§ How to complete this task:
Below are records; reproduce exactly the lines from the one that has "have q1 : ∀" through the one that has "rw [exec_unit i", ends included, and nothing more.

§ Records supplied:
_ _ _ _ _

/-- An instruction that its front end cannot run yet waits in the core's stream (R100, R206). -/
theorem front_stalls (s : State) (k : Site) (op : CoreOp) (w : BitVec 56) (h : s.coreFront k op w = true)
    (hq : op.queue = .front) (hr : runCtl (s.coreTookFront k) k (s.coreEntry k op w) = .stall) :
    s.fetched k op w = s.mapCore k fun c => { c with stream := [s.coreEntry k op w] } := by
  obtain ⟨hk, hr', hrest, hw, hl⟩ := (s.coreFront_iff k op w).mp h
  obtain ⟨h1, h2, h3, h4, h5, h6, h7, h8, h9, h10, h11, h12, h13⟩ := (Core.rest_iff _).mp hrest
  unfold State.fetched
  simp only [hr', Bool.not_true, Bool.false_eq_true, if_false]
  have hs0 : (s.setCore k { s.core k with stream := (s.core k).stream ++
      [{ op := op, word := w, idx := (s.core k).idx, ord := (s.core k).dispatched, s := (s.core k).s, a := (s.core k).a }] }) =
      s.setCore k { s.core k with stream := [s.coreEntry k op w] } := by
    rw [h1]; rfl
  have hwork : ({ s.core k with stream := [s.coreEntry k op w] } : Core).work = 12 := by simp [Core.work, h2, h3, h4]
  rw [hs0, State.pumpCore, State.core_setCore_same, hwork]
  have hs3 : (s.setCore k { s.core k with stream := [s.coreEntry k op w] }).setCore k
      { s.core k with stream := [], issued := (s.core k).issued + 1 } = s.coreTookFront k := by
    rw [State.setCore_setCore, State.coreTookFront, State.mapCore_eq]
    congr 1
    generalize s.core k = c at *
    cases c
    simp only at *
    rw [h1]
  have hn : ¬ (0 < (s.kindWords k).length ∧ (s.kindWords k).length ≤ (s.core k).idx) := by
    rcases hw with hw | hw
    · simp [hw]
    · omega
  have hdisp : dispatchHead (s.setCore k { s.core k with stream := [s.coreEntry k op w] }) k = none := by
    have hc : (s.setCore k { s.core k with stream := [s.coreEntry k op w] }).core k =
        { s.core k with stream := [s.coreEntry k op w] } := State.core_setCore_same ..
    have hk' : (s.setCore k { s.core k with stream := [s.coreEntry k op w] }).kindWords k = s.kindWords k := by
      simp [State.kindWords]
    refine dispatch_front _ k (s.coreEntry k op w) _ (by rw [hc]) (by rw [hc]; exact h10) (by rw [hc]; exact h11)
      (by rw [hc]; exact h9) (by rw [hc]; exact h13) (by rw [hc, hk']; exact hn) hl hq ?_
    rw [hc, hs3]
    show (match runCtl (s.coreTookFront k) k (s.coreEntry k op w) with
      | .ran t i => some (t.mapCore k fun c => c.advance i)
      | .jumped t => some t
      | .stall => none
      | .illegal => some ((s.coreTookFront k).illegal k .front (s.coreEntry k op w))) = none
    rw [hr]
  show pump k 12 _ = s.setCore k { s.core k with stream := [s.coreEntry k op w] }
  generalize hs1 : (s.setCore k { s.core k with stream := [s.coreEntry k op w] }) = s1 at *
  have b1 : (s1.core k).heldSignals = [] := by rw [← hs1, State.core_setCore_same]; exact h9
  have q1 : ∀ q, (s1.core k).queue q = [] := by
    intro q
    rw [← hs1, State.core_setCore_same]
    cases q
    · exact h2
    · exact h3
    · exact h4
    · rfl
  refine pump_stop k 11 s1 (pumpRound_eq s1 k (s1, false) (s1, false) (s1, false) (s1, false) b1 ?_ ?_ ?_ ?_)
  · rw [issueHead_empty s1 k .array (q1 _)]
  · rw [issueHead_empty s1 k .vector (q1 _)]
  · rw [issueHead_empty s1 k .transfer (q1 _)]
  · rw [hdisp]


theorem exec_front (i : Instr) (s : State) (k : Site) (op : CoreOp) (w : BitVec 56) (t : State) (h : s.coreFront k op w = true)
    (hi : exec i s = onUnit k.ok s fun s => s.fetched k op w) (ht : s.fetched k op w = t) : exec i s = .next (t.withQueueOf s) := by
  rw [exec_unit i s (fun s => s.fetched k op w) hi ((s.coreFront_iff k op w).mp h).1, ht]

_ _ _ _ _

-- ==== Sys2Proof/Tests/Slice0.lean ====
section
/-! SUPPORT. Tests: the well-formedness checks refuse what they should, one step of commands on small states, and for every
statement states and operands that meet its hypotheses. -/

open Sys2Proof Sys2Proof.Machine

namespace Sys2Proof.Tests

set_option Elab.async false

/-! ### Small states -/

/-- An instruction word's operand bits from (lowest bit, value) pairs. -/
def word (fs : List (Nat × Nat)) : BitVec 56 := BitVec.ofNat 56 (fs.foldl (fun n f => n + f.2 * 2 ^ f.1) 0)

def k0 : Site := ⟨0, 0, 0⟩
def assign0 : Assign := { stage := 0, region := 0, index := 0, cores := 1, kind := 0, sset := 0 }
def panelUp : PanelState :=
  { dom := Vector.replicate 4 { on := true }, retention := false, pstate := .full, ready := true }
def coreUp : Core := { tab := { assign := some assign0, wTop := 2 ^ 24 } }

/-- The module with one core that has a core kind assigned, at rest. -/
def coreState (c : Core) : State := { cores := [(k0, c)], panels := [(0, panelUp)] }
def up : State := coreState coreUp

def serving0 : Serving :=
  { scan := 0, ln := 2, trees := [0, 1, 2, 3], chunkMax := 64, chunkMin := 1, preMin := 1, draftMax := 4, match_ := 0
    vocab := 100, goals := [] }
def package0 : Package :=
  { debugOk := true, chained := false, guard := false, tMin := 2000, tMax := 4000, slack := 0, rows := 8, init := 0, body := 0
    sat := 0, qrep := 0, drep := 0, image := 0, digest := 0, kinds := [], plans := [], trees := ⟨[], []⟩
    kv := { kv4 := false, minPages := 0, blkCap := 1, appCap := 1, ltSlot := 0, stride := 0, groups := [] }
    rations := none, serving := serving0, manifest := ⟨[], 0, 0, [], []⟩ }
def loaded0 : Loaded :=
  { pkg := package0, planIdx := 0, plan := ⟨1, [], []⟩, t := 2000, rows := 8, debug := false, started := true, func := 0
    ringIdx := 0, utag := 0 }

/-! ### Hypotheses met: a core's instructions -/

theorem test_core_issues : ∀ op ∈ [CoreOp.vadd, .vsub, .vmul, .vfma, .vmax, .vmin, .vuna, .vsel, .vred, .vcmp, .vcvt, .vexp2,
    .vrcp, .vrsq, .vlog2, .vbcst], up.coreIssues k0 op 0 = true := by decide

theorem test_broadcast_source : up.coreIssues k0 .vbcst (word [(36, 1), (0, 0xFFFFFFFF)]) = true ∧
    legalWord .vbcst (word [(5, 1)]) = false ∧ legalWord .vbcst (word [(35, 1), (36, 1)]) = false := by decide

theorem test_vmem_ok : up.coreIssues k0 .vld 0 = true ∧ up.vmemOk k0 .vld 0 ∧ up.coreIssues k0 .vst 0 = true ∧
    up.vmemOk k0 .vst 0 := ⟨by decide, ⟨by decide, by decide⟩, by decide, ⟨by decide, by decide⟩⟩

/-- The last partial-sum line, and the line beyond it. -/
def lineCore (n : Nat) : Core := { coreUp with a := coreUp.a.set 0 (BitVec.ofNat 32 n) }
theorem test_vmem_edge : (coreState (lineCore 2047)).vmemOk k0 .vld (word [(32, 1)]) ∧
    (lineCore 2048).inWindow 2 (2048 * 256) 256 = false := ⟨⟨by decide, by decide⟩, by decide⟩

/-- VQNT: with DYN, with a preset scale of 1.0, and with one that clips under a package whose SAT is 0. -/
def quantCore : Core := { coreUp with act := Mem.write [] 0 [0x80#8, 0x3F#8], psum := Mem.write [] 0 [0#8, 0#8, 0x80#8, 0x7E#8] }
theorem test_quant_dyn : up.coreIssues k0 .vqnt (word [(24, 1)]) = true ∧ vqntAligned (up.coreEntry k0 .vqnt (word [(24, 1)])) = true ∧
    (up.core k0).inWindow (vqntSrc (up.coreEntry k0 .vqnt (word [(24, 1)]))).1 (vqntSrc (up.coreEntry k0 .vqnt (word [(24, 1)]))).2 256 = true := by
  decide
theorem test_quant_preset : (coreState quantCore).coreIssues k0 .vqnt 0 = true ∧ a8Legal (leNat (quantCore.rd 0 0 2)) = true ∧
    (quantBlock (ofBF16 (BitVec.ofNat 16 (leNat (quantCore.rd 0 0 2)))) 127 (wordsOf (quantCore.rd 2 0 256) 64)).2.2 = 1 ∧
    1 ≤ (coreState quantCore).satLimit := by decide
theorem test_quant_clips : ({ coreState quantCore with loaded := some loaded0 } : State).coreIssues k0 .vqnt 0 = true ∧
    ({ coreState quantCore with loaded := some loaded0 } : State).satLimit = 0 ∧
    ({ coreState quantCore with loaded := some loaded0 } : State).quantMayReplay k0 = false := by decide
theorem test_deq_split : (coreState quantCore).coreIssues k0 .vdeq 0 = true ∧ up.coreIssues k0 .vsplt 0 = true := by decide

_ _ _ _ _

§ Answer box:
  have q1 : ∀ q, (s1.core k).queue q = [] := by
    intro q
    rw [← hs1, State.core_setCore_same]
    cases q
    · exact h2
    · exact h3
    · exact h4
    · rfl
  refine pump_stop k 11 s1 (pumpRound_eq s1 k (s1, false) (s1, false) (s1, false) (s1, false) b1 ?_ ?_ ?_ ?_)
  · rw [issueHead_empty s1 k .array (q1 _)]
  · rw [issueHead_empty s1 k .vector (q1 _)]
  · rw [issueHead_empty s1 k .transfer (q1 _)]
  · rw [hdisp]


theorem exec_front (i : Instr) (s : State) (k : Site) (op : CoreOp) (w : BitVec 56) (t : State) (h : s.coreFront k op w = true)
    (hi : exec i s = onUnit k.ok s fun s => s.fetched k op w) (ht : s.fetched k op w = t) : exec i s = .next (t.withQueueOf s) := by
  rw [exec_unit i s (fun s => s.fetched k op w) hi ((s.coreFront_iff k op w).mp h).1, ht]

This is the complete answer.